→ TASK PROMPT:
Using the entries below, write out the line with "a reason. -/", the line with "(R61, R75) -/", and every line in between, exactly as each is written.

::::

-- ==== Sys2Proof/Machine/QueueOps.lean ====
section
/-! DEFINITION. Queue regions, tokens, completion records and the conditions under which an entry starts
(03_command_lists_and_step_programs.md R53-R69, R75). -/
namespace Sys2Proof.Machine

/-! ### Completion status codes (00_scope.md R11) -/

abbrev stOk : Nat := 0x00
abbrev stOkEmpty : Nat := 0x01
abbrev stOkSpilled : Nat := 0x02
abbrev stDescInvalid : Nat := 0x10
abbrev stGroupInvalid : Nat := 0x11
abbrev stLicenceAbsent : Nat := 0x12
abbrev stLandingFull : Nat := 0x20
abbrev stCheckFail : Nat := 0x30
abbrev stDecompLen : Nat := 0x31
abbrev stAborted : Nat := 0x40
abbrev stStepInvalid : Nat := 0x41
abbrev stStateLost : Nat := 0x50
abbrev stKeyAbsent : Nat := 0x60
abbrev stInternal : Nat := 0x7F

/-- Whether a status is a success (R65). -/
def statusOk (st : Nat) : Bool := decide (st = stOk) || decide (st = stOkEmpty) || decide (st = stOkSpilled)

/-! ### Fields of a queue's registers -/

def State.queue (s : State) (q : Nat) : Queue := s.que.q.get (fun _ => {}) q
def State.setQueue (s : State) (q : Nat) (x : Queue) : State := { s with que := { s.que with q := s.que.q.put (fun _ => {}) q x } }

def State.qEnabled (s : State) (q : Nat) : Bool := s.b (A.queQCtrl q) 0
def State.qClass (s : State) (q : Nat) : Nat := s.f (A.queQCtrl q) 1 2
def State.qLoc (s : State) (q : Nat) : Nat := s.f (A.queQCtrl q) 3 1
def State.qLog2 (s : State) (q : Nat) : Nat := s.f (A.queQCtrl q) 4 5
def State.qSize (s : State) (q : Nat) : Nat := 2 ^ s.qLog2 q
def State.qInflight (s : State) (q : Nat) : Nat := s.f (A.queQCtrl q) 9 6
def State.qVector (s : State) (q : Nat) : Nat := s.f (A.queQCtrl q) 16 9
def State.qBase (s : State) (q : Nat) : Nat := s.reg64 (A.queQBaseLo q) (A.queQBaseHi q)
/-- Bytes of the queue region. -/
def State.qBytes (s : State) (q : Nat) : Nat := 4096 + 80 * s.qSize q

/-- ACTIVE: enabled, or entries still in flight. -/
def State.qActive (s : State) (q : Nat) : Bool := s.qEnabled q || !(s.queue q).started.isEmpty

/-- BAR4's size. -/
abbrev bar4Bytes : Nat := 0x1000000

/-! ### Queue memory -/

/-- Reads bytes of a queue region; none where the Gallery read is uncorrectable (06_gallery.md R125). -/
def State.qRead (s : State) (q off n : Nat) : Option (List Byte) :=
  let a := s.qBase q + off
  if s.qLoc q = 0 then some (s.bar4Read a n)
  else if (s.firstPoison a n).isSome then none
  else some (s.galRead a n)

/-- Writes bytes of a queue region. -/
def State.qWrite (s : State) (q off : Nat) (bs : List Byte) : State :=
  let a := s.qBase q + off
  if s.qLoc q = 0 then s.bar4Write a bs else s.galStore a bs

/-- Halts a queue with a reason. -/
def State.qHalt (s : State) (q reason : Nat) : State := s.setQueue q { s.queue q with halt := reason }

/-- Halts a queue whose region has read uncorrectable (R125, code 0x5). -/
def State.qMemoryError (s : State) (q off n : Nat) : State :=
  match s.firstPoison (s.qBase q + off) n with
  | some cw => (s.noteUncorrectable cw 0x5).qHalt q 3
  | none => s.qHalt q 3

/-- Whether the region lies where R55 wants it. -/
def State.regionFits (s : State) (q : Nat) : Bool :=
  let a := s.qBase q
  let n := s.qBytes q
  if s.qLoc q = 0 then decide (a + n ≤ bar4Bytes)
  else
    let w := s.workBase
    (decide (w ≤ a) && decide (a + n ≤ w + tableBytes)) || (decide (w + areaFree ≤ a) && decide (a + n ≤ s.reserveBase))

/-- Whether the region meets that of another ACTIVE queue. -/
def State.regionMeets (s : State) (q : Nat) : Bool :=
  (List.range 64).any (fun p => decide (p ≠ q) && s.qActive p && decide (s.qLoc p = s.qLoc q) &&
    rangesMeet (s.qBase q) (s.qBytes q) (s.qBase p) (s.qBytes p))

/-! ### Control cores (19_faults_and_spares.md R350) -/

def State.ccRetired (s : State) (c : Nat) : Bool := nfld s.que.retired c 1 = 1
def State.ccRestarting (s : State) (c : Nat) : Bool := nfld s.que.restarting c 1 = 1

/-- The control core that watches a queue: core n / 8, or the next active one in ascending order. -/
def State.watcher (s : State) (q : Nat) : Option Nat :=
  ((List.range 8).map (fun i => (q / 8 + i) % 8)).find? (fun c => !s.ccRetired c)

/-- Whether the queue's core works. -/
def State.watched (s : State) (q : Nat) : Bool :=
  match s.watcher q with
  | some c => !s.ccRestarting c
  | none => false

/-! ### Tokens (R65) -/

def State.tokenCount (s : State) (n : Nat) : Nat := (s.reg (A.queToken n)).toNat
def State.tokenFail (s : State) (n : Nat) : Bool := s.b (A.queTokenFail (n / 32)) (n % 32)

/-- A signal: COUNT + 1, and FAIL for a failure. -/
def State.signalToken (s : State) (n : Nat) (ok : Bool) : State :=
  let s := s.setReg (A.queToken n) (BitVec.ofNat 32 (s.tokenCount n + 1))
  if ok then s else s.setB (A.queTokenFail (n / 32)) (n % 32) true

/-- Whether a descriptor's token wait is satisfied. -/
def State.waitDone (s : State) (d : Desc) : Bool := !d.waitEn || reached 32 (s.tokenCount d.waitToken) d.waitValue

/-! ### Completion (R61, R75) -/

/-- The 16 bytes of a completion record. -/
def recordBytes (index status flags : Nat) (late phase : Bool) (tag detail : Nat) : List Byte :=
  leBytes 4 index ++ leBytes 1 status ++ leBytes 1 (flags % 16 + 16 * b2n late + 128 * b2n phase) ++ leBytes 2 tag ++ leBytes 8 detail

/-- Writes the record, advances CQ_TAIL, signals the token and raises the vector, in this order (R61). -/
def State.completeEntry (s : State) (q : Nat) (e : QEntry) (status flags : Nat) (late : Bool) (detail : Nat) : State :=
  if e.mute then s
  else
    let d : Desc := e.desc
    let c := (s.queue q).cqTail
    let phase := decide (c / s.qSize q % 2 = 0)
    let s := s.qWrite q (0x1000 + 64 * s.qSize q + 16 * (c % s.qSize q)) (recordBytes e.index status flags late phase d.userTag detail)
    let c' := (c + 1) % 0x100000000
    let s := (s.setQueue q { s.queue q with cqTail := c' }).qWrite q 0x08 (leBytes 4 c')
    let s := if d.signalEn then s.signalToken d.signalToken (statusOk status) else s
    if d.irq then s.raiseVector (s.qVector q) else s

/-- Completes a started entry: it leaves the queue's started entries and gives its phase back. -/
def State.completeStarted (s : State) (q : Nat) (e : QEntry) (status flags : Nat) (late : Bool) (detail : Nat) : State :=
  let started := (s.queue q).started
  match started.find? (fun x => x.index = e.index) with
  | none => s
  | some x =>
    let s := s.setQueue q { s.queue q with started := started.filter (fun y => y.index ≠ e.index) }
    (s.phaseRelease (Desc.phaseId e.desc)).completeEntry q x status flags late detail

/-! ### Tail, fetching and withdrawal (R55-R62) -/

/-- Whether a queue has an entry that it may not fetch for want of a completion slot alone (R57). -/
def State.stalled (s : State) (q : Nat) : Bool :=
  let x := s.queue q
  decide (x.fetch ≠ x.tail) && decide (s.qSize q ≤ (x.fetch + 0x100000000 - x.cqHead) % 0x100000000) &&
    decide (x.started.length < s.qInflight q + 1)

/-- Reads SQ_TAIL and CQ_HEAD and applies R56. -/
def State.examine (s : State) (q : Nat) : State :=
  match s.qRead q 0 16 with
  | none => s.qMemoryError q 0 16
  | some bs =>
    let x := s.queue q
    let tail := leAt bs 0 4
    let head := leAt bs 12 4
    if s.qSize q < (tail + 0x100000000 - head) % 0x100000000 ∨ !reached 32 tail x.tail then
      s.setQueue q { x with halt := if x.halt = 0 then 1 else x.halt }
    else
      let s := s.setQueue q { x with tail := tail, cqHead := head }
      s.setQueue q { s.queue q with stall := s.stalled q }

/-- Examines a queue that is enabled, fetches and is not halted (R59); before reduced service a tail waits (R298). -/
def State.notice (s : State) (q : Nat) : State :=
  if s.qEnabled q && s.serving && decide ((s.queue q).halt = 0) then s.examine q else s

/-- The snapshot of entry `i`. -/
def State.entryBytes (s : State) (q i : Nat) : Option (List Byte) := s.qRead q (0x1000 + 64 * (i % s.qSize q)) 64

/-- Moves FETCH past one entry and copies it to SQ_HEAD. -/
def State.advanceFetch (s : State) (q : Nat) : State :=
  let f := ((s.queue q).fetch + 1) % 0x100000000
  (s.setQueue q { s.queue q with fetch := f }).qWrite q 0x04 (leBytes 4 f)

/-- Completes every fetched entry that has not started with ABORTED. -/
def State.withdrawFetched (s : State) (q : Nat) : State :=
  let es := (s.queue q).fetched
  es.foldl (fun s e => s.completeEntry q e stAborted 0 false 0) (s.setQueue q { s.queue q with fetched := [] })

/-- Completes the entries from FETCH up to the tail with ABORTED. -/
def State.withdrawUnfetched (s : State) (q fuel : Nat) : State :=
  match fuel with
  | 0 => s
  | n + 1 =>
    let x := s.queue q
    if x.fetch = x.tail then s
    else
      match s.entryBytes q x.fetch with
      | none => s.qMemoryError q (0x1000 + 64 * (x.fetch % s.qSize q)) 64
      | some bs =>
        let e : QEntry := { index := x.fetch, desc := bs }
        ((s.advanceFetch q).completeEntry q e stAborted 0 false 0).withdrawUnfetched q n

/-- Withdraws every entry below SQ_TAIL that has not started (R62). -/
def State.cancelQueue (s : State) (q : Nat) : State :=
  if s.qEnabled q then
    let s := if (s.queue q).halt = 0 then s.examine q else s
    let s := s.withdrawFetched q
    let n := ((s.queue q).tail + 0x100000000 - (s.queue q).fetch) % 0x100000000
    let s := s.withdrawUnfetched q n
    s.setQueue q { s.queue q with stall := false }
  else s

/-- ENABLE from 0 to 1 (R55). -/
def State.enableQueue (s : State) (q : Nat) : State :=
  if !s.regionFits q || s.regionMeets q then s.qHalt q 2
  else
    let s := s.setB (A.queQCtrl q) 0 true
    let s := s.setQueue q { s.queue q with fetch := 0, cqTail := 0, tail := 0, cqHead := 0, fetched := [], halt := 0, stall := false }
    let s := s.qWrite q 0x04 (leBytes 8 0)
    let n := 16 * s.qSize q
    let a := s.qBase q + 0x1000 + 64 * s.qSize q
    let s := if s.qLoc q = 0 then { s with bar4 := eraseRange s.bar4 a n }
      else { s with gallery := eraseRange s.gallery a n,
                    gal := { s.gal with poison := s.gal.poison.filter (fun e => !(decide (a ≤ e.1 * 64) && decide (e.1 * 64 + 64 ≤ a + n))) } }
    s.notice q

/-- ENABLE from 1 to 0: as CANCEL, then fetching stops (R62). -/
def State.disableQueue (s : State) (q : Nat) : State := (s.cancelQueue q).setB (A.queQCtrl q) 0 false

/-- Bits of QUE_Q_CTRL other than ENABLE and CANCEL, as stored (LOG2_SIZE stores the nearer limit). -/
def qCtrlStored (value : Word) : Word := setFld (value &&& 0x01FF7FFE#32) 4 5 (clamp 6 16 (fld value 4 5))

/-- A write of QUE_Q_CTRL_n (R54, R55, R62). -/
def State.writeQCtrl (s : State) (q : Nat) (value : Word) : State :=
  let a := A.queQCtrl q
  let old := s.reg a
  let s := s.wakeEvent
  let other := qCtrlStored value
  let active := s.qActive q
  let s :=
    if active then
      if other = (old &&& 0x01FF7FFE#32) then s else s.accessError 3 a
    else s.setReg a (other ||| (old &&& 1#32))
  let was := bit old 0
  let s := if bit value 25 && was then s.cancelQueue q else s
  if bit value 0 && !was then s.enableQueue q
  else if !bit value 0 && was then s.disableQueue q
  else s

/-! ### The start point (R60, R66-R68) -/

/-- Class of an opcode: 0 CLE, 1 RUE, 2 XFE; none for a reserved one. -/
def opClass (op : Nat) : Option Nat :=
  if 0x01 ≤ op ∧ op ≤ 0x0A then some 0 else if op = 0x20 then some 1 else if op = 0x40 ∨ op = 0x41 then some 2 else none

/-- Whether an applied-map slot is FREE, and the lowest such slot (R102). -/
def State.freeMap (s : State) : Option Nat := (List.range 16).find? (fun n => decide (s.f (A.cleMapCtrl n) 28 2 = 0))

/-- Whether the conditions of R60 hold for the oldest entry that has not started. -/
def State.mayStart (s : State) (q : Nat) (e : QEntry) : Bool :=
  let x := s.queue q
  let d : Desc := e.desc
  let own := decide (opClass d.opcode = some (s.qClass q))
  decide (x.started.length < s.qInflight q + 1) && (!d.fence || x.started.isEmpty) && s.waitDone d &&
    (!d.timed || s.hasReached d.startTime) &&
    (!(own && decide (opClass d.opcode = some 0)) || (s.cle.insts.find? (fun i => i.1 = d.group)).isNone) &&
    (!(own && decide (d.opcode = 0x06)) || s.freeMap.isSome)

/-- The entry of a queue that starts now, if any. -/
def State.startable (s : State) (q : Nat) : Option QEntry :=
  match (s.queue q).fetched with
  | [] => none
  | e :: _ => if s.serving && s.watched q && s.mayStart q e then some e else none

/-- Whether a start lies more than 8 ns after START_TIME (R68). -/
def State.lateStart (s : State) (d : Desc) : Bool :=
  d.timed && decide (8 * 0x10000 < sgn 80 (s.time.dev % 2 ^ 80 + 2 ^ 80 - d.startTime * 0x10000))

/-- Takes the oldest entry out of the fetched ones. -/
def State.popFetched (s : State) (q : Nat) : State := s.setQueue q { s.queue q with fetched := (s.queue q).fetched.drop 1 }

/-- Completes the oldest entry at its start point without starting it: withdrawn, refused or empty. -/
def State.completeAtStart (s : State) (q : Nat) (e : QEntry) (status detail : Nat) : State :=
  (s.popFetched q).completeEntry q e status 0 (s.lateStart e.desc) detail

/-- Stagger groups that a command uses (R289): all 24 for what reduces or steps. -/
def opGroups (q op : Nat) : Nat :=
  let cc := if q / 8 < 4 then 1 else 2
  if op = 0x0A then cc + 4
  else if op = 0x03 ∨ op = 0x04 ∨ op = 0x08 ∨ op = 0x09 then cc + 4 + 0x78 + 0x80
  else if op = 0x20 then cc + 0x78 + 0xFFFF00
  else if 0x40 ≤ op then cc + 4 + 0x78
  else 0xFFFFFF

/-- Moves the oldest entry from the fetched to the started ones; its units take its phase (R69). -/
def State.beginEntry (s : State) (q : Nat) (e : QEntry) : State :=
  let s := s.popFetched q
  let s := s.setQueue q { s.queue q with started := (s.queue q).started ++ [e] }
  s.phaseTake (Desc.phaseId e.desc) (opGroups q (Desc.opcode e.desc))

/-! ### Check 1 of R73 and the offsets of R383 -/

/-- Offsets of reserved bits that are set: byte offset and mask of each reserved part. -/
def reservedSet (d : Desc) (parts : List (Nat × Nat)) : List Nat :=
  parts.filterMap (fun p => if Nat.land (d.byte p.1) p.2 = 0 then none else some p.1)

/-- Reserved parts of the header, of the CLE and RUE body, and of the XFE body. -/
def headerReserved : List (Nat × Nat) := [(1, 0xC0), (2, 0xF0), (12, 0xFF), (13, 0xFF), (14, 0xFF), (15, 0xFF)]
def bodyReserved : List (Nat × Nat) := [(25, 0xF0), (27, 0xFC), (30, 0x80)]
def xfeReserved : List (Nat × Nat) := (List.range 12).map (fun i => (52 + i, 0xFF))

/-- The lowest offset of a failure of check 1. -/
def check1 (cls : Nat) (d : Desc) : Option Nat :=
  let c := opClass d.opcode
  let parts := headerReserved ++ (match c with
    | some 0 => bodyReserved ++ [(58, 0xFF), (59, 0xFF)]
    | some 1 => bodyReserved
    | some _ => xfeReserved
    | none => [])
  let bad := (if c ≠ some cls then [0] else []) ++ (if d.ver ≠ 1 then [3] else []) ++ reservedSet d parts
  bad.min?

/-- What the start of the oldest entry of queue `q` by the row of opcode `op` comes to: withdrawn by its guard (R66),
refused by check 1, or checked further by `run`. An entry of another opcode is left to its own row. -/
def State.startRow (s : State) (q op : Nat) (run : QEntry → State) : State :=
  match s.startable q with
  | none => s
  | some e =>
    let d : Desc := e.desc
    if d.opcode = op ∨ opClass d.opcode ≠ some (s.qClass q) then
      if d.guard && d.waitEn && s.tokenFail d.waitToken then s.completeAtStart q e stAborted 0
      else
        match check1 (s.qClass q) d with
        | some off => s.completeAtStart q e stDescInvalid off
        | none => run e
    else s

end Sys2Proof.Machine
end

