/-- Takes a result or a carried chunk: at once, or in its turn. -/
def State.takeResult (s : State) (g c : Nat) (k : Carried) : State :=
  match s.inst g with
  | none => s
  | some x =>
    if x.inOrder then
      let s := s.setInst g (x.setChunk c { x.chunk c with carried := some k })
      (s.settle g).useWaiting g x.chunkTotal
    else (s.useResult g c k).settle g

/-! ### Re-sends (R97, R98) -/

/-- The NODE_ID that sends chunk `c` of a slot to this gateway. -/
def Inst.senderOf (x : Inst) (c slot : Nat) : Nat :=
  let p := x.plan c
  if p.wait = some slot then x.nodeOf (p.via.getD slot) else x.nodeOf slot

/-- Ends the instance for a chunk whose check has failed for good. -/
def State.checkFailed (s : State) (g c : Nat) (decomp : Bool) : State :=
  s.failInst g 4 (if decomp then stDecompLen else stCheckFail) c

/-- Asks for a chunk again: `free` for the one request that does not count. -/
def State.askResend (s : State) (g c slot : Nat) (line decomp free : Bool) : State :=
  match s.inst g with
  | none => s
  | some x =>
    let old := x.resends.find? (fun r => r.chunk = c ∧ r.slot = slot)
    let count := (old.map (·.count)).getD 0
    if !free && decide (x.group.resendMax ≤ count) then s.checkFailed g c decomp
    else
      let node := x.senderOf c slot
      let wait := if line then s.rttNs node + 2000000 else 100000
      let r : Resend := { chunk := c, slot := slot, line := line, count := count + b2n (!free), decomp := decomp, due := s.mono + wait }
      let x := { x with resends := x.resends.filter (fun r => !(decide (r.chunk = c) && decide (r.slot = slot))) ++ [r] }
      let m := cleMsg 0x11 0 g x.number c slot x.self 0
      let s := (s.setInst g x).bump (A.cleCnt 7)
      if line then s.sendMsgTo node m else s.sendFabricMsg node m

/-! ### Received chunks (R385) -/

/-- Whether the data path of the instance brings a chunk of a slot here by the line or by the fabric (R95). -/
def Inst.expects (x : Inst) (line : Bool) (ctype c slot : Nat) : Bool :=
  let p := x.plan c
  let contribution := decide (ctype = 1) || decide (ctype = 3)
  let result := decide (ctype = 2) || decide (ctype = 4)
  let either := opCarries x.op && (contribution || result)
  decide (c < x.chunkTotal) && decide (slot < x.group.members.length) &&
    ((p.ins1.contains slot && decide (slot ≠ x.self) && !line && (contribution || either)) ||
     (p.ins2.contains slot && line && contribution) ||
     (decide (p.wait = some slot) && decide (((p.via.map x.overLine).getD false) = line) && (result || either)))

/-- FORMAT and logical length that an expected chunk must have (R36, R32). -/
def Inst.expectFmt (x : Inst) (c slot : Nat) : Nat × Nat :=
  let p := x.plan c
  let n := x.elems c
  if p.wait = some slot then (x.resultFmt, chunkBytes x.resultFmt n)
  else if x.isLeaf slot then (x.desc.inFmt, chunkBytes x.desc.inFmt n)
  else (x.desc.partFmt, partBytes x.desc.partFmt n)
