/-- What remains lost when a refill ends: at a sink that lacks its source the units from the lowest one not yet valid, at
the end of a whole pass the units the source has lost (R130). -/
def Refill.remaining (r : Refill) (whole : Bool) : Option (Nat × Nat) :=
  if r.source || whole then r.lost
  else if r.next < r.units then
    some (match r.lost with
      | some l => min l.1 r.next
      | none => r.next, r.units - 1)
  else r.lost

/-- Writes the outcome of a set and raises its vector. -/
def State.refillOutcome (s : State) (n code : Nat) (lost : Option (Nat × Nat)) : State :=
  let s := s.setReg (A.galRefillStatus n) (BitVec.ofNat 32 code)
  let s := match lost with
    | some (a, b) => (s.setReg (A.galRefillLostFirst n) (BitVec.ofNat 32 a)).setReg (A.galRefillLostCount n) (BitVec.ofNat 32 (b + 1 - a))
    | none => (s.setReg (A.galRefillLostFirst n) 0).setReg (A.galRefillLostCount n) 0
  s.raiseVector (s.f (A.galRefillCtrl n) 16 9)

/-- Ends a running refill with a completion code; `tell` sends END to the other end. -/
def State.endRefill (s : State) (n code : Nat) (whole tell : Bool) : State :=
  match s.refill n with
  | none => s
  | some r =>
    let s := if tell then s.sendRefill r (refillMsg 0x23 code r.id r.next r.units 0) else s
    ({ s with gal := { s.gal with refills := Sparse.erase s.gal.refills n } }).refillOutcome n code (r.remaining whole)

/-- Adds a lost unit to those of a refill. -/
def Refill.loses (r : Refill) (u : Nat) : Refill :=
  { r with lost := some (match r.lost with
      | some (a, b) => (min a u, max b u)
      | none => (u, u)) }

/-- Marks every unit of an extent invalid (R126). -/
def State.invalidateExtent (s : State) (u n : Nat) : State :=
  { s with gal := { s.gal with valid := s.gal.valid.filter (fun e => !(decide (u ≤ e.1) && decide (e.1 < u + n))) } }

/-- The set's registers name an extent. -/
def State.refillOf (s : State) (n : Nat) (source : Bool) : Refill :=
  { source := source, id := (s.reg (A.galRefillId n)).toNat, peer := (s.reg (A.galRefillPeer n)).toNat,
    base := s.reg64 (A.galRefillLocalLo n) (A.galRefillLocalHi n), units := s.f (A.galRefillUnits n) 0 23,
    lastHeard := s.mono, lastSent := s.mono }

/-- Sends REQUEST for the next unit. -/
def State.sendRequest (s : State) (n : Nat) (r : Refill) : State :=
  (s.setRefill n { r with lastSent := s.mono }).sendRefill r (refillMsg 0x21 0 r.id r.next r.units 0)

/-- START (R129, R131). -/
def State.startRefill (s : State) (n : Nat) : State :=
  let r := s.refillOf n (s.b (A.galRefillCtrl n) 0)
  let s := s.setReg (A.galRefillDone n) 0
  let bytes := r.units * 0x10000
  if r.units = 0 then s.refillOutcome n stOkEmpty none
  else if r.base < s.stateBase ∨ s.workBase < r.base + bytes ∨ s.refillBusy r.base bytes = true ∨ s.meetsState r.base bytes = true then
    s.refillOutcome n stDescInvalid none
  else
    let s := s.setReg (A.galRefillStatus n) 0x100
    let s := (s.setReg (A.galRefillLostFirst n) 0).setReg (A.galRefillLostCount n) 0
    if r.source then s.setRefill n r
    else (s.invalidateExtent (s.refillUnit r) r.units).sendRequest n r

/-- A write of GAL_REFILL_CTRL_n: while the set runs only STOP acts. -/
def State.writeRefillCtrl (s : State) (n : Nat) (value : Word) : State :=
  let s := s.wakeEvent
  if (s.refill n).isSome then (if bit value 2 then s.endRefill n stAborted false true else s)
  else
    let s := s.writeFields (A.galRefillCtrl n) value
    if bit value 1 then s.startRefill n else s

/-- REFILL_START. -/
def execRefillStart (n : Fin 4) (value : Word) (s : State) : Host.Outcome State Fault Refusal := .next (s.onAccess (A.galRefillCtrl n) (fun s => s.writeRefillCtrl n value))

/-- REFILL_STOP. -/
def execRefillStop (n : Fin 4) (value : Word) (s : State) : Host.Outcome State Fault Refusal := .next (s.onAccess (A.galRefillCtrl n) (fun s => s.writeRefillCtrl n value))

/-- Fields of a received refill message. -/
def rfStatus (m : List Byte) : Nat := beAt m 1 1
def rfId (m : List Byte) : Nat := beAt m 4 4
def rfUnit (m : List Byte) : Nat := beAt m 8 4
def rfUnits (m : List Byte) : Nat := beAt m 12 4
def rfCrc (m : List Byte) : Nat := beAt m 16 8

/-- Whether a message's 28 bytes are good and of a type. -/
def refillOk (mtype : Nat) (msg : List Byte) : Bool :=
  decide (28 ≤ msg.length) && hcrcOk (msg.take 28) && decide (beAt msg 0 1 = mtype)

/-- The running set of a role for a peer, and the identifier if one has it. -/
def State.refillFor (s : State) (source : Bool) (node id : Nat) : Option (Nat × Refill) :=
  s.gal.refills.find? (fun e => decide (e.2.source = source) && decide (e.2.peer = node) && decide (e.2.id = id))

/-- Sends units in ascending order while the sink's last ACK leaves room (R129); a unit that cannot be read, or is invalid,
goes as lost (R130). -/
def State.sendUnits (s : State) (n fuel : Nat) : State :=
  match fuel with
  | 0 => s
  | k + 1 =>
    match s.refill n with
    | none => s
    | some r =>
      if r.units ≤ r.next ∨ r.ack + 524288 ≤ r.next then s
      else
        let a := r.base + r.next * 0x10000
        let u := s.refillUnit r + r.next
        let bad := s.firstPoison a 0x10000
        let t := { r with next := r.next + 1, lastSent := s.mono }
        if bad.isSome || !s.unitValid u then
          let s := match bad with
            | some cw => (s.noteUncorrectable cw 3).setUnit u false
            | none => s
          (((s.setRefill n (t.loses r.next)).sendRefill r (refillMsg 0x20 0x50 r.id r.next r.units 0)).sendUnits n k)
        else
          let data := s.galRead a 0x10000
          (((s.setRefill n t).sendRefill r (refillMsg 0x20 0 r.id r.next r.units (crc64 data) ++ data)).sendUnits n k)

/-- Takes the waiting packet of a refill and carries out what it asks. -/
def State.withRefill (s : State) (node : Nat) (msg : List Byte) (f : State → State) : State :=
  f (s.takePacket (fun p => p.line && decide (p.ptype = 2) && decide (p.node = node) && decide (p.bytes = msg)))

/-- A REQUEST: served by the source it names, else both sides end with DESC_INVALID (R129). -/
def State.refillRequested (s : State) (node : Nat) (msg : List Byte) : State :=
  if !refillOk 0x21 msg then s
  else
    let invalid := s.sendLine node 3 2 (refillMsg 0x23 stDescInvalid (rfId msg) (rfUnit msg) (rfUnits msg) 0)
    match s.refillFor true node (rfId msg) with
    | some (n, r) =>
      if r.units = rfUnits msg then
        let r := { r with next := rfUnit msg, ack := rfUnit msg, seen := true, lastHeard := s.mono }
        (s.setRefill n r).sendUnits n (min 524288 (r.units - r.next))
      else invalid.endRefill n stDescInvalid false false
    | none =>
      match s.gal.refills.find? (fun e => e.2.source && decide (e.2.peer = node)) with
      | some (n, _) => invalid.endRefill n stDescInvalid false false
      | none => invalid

::::

→ SOLUTION:
/-- Halts a queue with a reason. -/
def State.qHalt (s : State) (q reason : Nat) : State := s.setQueue q { s.queue q with halt := reason }

/-- Halts a queue whose region has read uncorrectable (R125, code 0x5). -/
def State.qMemoryError (s : State) (q off n : Nat) : State :=
  match s.firstPoison (s.qBase q + off) n with
  | some cw => (s.noteUncorrectable cw 0x5).qHalt q 3
  | none => s.qHalt q 3

/-- Whether the region lies where R55 wants it. -/
def State.regionFits (s : State) (q : Nat) : Bool :=
  let a := s.qBase q
  let n := s.qBytes q
  if s.qLoc q = 0 then decide (a + n ≤ bar4Bytes)
  else
    let w := s.workBase
    (decide (w ≤ a) && decide (a + n ≤ w + tableBytes)) || (decide (w + areaFree ≤ a) && decide (a + n ≤ s.reserveBase))

/-- Whether the region meets that of another ACTIVE queue. -/
def State.regionMeets (s : State) (q : Nat) : Bool :=
  (List.range 64).any (fun p => decide (p ≠ q) && s.qActive p && decide (s.qLoc p = s.qLoc q) &&
    rangesMeet (s.qBase q) (s.qBytes q) (s.qBase p) (s.qBytes p))

/-! ### Control cores (19_faults_and_spares.md R350) -/

def State.ccRetired (s : State) (c : Nat) : Bool := nfld s.que.retired c 1 = 1
def State.ccRestarting (s : State) (c : Nat) : Bool := nfld s.que.restarting c 1 = 1

/-- The control core that watches a queue: core n / 8, or the next active one in ascending order. -/
def State.watcher (s : State) (q : Nat) : Option Nat :=
  ((List.range 8).map (fun i => (q / 8 + i) % 8)).find? (fun c => !s.ccRetired c)

/-- Whether the queue's core works. -/
def State.watched (s : State) (q : Nat) : Bool :=
  match s.watcher q with
  | some c => !s.ccRestarting c
  | none => false

/-! ### Tokens (R65) -/

def State.tokenCount (s : State) (n : Nat) : Nat := (s.reg (A.queToken n)).toNat
def State.tokenFail (s : State) (n : Nat) : Bool := s.b (A.queTokenFail (n / 32)) (n % 32)

/-- A signal: COUNT + 1, and FAIL for a failure. -/
def State.signalToken (s : State) (n : Nat) (ok : Bool) : State :=
  let s := s.setReg (A.queToken n) (BitVec.ofNat 32 (s.tokenCount n + 1))
  if ok then s else s.setB (A.queTokenFail (n / 32)) (n % 32) true

/-- Whether a descriptor's token wait is satisfied. -/
def State.waitDone (s : State) (d : Desc) : Bool := !d.waitEn || reached 32 (s.tokenCount d.waitToken) d.waitValue

/-! ### Completion (R61, R75) -/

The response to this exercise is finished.